- **TASK ITEM**:
Restate word for word the entries below, starting with the line with "takeEvent_busy_frame (s := setReply" and continuing through the line with "accessWellFormed off width = false ↔". Include both of those lines and no others.

Dataset excerpts
=== Section Start ===
-- ==== Sys2Proof/Word.lean ====
section
/-! DEFINITION. The word types of the host bus and of the 16-bit fields (10_state.md R24). -/

namespace Sys2Proof

/-- A 32-bit bus word or register (10_state.md R24). -/
abbrev Word := BitVec 32

/-- A 16-bit field or ENV_LUT entry (10_state.md R24, R40). -/
abbrev Half := BitVec 16

end Sys2Proof
end

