-- ==== Sys2Proof/Config.lean ====
section
/-! DEFINITION. The construction parameters (00_scope.md R8, R9) and the values that no rule fixes. -/

namespace Sys2Proof

/-- The construction parameters of 00_scope.md R8 and the ROM contents of 10_state.md R41 to R44, raw: an
ill-formed configuration can be written down, and is refused (10_state.md R45). SIN_SIZE and TAN_SIZE are
the lengths of their ROMs. -/
structure Config where
  /-- SIN_ROM (R41): entry k is the Q15 value of sin(2 pi k / SIN_SIZE). -/
  sinRom     : List Int
  /-- TAN_ROM (R42): entry k is the UQ15 value of tan(pi k / (4 TAN_SIZE)). -/
  tanRom     : List Nat
  /-- DB_MIN (R8), in tenths of a dB. -/
  dbMin      : Int
  /-- DB_MAX (R8), in tenths of a dB. -/
  dbMax      : Int
  /-- DB_ROM (R43): entry k is the UQ8 gain of (DB_MIN + k) tenths of a dB. -/
  dbRom      : List Nat
  /-- OCT_BASE (R8): the octave number of row 0 of PERIOD_ROM. -/
  octBase    : Nat
  /-- PERIOD_ROM (R44): 3 rows of 12 hardware periods. -/
  periodRom  : List (List Nat)
  /-- K_CORR (R8): the Q16 correction factor. -/
  kCorr      : Nat
  /-- MAX_AMP (R8). -/
  maxAmp     : Nat
  /-- ENV_MAX (R8): the representable maximum of an envelope entry. -/
  envMax     : Nat
  /-- CLOCK_RESET (R8): the reset value of CLOCK_HZ. -/
  clockReset : Word
  /-- ID_VALUE (R8). -/
  idValue    : Word
deriving DecidableEq, Repr

/-- SIN_SIZE (00_scope.md R8): the number of entries of the sine ROM. -/
def Config.sinSize (c : Config) : Nat := c.sinRom.length

/-- TAN_SIZE (00_scope.md R8): the number of entries of the tangent ROM. -/
def Config.tanSize (c : Config) : Nat := c.tanRom.length

/-- FREE VALUE: what the n-th host read of an output register while STATUS.BUSY = 1 returns
(20_memory.md R58: "any u32"; log 3). -/
opaque Config.freeRead : Nat → Word

/-- REG_BASE is this number times 2048 (20_memory.md R50: an open platform parameter, aligned to 2048
bytes; log 13). -/
opaque Config.regBasePage : Nat

/-- The number of the interrupt line at the host's interrupt controller (60_exceptions.md R128: an open platform
parameter; 93_implementation_defined.md part 1; log 13). -/
opaque Config.irqNumber : Nat

end Sys2Proof
end

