-- ==== Sys2Proof/Machine/Operands.lean ====
section
/-! DEFINITION. Operand assembly (30_encoding.md R69): how the commands read the fields of the input
registers. -/

namespace Sys2Proof.Machine

/-- `semi = reg[NOTE][3:0]`, zero-extended. -/
def semiOf (x : Inputs) : Nat := x.note.toNat % 16

/-- `oct = reg[NOTE][7:4]`, zero-extended. -/
def octOf (x : Inputs) : Nat := x.note.toNat / 16

/-- `atk = reg[ENV][7:0]`, zero-extended. -/
def atkOf (x : Inputs) : Nat := x.env.toNat % 256

/-- `dec = reg[ENV][15:8]`, zero-extended. -/
def decOf (x : Inputs) : Nat := x.env.toNat / 256 % 256

/-- `sus = reg[ENV][23:16]`, zero-extended. -/
def susOf (x : Inputs) : Nat := x.env.toNat / 65536 % 256

/-- `rel = reg[ENV][31:24]`, zero-extended. -/
def relOf (x : Inputs) : Nat := x.env.toNat / 16777216

/-- `gain_db = sext_16(reg[GAIN_DB][15:0])`. -/
def gainDbOf (x : Inputs) : Int := x.gainDb.toInt

/-- `mix = reg[MIX][7:0]`. -/
def mixOf (x : Inputs) : Nat := x.mix.toNat

/-- The waveform of a selector code: 0 square, 1 sawtooth, 2 triangle, 3 noise; all four codes are legal
(10_state.md R35). -/
def waveformOf (code : BitVec 2) : Waveform :=
  match code.toNat with
  | 0 => .square
  | 1 => .sawtooth
  | 2 => .triangle
  | _ => .noise

/-- `w1 = reg[WAVES][1:0]`, and the same field of PB_WAVES. -/
def wave1Of (w : BitVec 4) : BitVec 2 := w.extractLsb' 0 2

/-- `w2 = reg[WAVES][3:2]`, and the same field of PB_WAVES. -/
def wave2Of (w : BitVec 4) : BitVec 2 := w.extractLsb' 2 2

/-- CLOCK_HZ, the whole register as a u32. -/
def clockOf (x : Inputs) : Nat := x.clockHz.toNat

/-- SAMPLE_RATE, the whole register as a u32. -/
def sampleRateOf (x : Inputs) : Nat := x.sampleRate.toNat

/-- CUTOFF, the whole register as a u32. -/
def cutoffOf (x : Inputs) : Nat := x.cutoff.toNat

/-- LIN_GAIN, the whole register as a u32. -/
def linGainOf (x : Inputs) : Nat := x.linGain.toNat

/-- OSC1_FREQ, the whole register as a u32. -/
def osc1FreqOf (x : Inputs) : Nat := x.osc1Freq.toNat

/-- OSC2_FREQ, the whole register as a u32. -/
def osc2FreqOf (x : Inputs) : Nat := x.osc2Freq.toNat

/-- DURATION_MS, the whole register as a u32. -/
def durationOf (x : Inputs) : Nat := x.durationMs.toNat

end Sys2Proof.Machine
end

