/-- The block does not act in a state without a command in RUN, or where the schedule holds it (log 2). -/
theorem settle_of_no_turn {b : Bool} {s t : State} (h : settle b s = .next t)
    (hturn : (∀ i, s.fsm ≠ .run i) ∨ b = false) : t = s := by
  rcases settle_eq_next h with rfl | ⟨i, rfl, hrun, -⟩
  · rfl
  · rcases hturn with hno | hheld
    · exact absurd hrun (hno i)
    · cases hheld

/-- Settles O59: the arrival is none that the busy state answers to, and the block does not act after it. -/
theorem busyBlockKeepsItsStateUntilItsTurn : Obligations.BusyBlockKeepsItsStateUntilItsTurn := by
  intro s t e b rest hin hreset hquiet h
  obtain ⟨-, ⟨hnil, -⟩ | ⟨a, rest', u, hin', hu, hp⟩⟩ := step_eq_next h
  · rw [hin] at hnil
    cases hnil
  obtain ⟨rfl, rfl⟩ := List.cons.inj (hin.symm.trans hin')
  obtain ⟨hbusy, hturn, hanswer, hgen⟩ : busy s = true ∧ ((∀ i, s.fsm ≠ .run i) ∨ b = false) ∧
      ((∃ size k, s.fsm = .allocWait size k) → ∀ ans, e ≠ .allocAnswer s.epoch ans) ∧
      (s.fsm = .genWait → e ≠ .genDone s.epoch) := by
    rw [busy_eq_true_iff]
    rcases hquiet with ⟨⟨size, k, hwait⟩, hans⟩ | ⟨hwait, hdone⟩ | ⟨⟨i, hrun⟩, hheld⟩
    · simp [hwait, hans]
    · simp [hwait, hdone]
    · simp [hrun, hheld]
  obtain ⟨ie, done, ovr, r, n, rfl⟩ :=
    takeEvent_busy_frame (s := setReply .none { s with inbox := rest }) hbusy hreset hanswer hgen hu
  obtain rfl := settle_of_no_turn hp hturn
  exact ⟨rfl, fun q hstatus hctrl => regValue_congr_flags (s := { s with inbox := rest }) hstatus hctrl ie done ovr r n,
    rfl, rfl, rfl, rfl, rfl, rfl⟩

end Sys2Proof.Machine

namespace Sys2Proof.Machine

/-! ## Host accesses: the window, bus errors, RegRead and RegWrite (20_memory.md R50 to R58) -/

/-- An access is served exactly when it is 32 bits wide and aligned (20_memory.md R53). -/
theorem accessWellFormed_eq_false_iff {off width : Nat} :
    accessWellFormed off width = false ↔ width ≠ 32 ∨ off % 4 ≠ 0 := by
  rw [accessWellFormed, Bool.and_eq_false_iff, decide_eq_false_iff_not, decide_eq_false_iff_not]

/-- The window has no offset from 2048 on, for a read or a write of any width (log 12). -/
theorem hostAccess_outside {off : Nat} (hoff : 2048 ≤ off) (width : Nat) (v : Word) (s : State) :
    hostRead off width s = .fault .outsideWindow ∧ hostWrite off width v s = .fault .outsideWindow :=
  ⟨if_pos hoff, if_pos hoff⟩

/-- An access that the bus refuses is answered before the block sees it (20_memory.md R53). -/
theorem hostAccess_illFormed {off width : Nat} (hoff : off < 2048) (hbad : accessWellFormed off width = false)
    (v : Word) (s : State) :
    hostRead off width s = .next (setReply .busError s) ∧ hostWrite off width v s = .next (setReply .busError s) := by
  have hin : ¬ 2048 ≤ off := Nat.not_le.mpr hoff
  unfold hostRead hostWrite
  rw [if_neg hin, if_neg hin, hbad]
  exact ⟨rfl, rfl⟩
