-- ==== Sys2Proof/Syntax.lean ====
section
/-!
DEFINITION. The commands of the block: one constructor for each row of spec/opcode_table.json, in the table's order.
A row that carries a Laent command (R395, R413) takes one request record; the rows of events outside the module take
what the wire, the pin or the sensor shows.
-/
namespace Sys2Proof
=== Section End ===
- **TASK SOLUTION**:
    takeEvent_busy_frame (s := setReply .none { s with inbox := rest }) hbusy hreset hanswer hgen hu
  obtain rfl := settle_of_no_turn hp hturn
  exact ⟨rfl, fun q hstatus hctrl => regValue_congr_flags (s := { s with inbox := rest }) hstatus hctrl ie done ovr r n,
    rfl, rfl, rfl, rfl, rfl, rfl⟩

end Sys2Proof.Machine

namespace Sys2Proof.Machine

/-! ## Host accesses: the window, bus errors, RegRead and RegWrite (20_memory.md R50 to R58) -/

/-- An access is served exactly when it is 32 bits wide and aligned (20_memory.md R53). -/
theorem accessWellFormed_eq_false_iff {off width : Nat} :
    accessWellFormed off width = false ↔ width ≠ 32 ∨ off % 4 ≠ 0 := by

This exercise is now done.